◆ **ASSIGNMENT**
A complete answer lists every line of the entries below where the string "which" appears.

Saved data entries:
= = =
/-- R423, R434 to R440, R466: an open session. -/
structure Session where
  sid : Nat
  link : DapLink
  /-- a proxy session's source session id -/
  src : Option (Nat × Nat) := none
  ceil : Nat
  /-- the role with which it holds the lease, 1 without it (R437) -/
  role : Nat := 1
  /-- the identity that authenticated the DTLS connection (R469) -/
  ident : List Byte := []
  next : Nat := 1
  cache : List (Nat × DapResp) := []
  heldF : List HeldFrame := []
  staging : Option Staging := none
  sub : Option Subscr := none
  lastNs : Nat := 0
  nonce : Option (List Byte) := none
  quote : List Byte := []
  deriving DecidableEq, Repr

/-- R440: fragments of a forwarded frame: source, next fragment number, bytes so far, start. -/
structure FragBuf where
  src : Nat
  next : Nat
  ceiling : Nat
  data : List Byte
  ns : Nat
  deriving DecidableEq, Repr

structure MgmtS where
  sessions : List Session := []
  /-- DTLS connections: number, low 64 bits of the source address, role and identity of the credential (R429, R469) -/
  conns : List (Nat × Nat × Nat × List Byte) := []
  frags : List FragBuf := []
  /-- frames forwarded and not answered: session, SEQ, OP, TARGET, time -/
  fwd : List (Nat × Nat × Nat × Nat × Nat) := []
  /-- handshake failures: source address and time; addresses ignored until a time (R429) -/
  fails : List (Nat × Nat) := []
  ignored : List (Nat × Nat) := []
  /-- changes made to each DOMAIN object, for R435 -/
  changes : Map Nat := []
  deriving DecidableEq, Repr

/-! ### Survival (chapter 17) -/

/-- R503, R504: what is known of an image in a slot; its bytes lie in the DDR5 tier. The detectors and the risk estimate of
the device monitor are the part of the metadata that has no device-local address. -/
structure Image where
  hnum : Nat
  step : Nat
  isSealed : Bool := false
  committed : Bool := false
  det0 : Det := {}
  det1 : Det := {}
  risk : Nat := 0
  /-- what the sections of the plan image in it hold (log entry 10) -/
  plan : Option PlanFacts := none
  deriving DecidableEq, Repr

/-- R508: a Harvest under way: its slot (0 A, 1 B), its step and number. -/
structure HvRun where
  slot : Nat
  step : Nat
  hnum : Nat
  copied : Bool := false
  deriving DecidableEq, Repr

/-- R512: an export that arrives at the keeper: the keep slot, its number, the regions that came well, and how often the
present one was asked for again. -/
structure HvKeep where
  slot : Nat
  hnum : Nat
  got : List Nat := []
  retries : Nat := 0
  deriving DecidableEq, Repr

/-- R513, R514: a restore under way: its point and cause, and the load failures so far. -/
structure HvRestore where
  point : Nat
  cause : Nat
  failures : Nat := 0
  deriving DecidableEq, Repr

structure HvS where
  /-- failed units not yet substituted: true for a cluster, logical number (R515) -/
  failed : List (Bool × Nat) := []
  /-- a commanded request waits for its Harvest (R505, R507) -/
  commanded : Bool := false
  /-- what the local slots and the keep slots hold (R501) -/
  slotA : Option Image := none
  slotB : Option Image := none
  keepA : Option Image := none
  keepB : Option Image := none
  run : Option HvRun := none
  keep : Option HvKeep := none
  /-- the newest committed image is not yet sealed at the keeper (R507, R512), the position it is exported to and the position of
  the ward at that time (R517) -/
  exporting : Bool := false
  keptAt : Option Nat := none
  wardAt : Option Nat := none
  restore : Option HvRestore := none
  /-- the master: the target it announced (R506) -/
  announced : Option Nat := none
  /-- members declared lost and not yet replaced (R340, R517), and the positions they stood at -/
  lostSeen : List Nat := []
  deadPos : List Nat := []
  deriving DecidableEq, Repr

/-! ### Links (chapter 13) -/

/-- R393: what an outstanding request brings back: bytes of a tile, its payload or its header, or the acknowledgement of a
write; the mover that waits, how many of `total` bytes are still to come, and where it went. -/
structure Req where
  mover : Mover
  isWrite : Bool
  isHdr : Bool
  total : Nat
  left : Nat
  pos : Nat := 0
  addr : Nat := 0
  /-- the time at which it was sent, in ns -/
  sent : Nat := 0
  deriving DecidableEq, Repr

/-- R399: a packet of another device that waits for its output port, with the input port and the class whose buffer holds it. -/
structure Transit where
  hdr : PktHdr
  data : List Byte
  inPort : Nat
  cls : Nat
  deriving DecidableEq, Repr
= = =
◆ **ANSWER**
  /-- the role with which it holds the lease, 1 without it (R437) -/
  /-- the time at which it was sent, in ns -/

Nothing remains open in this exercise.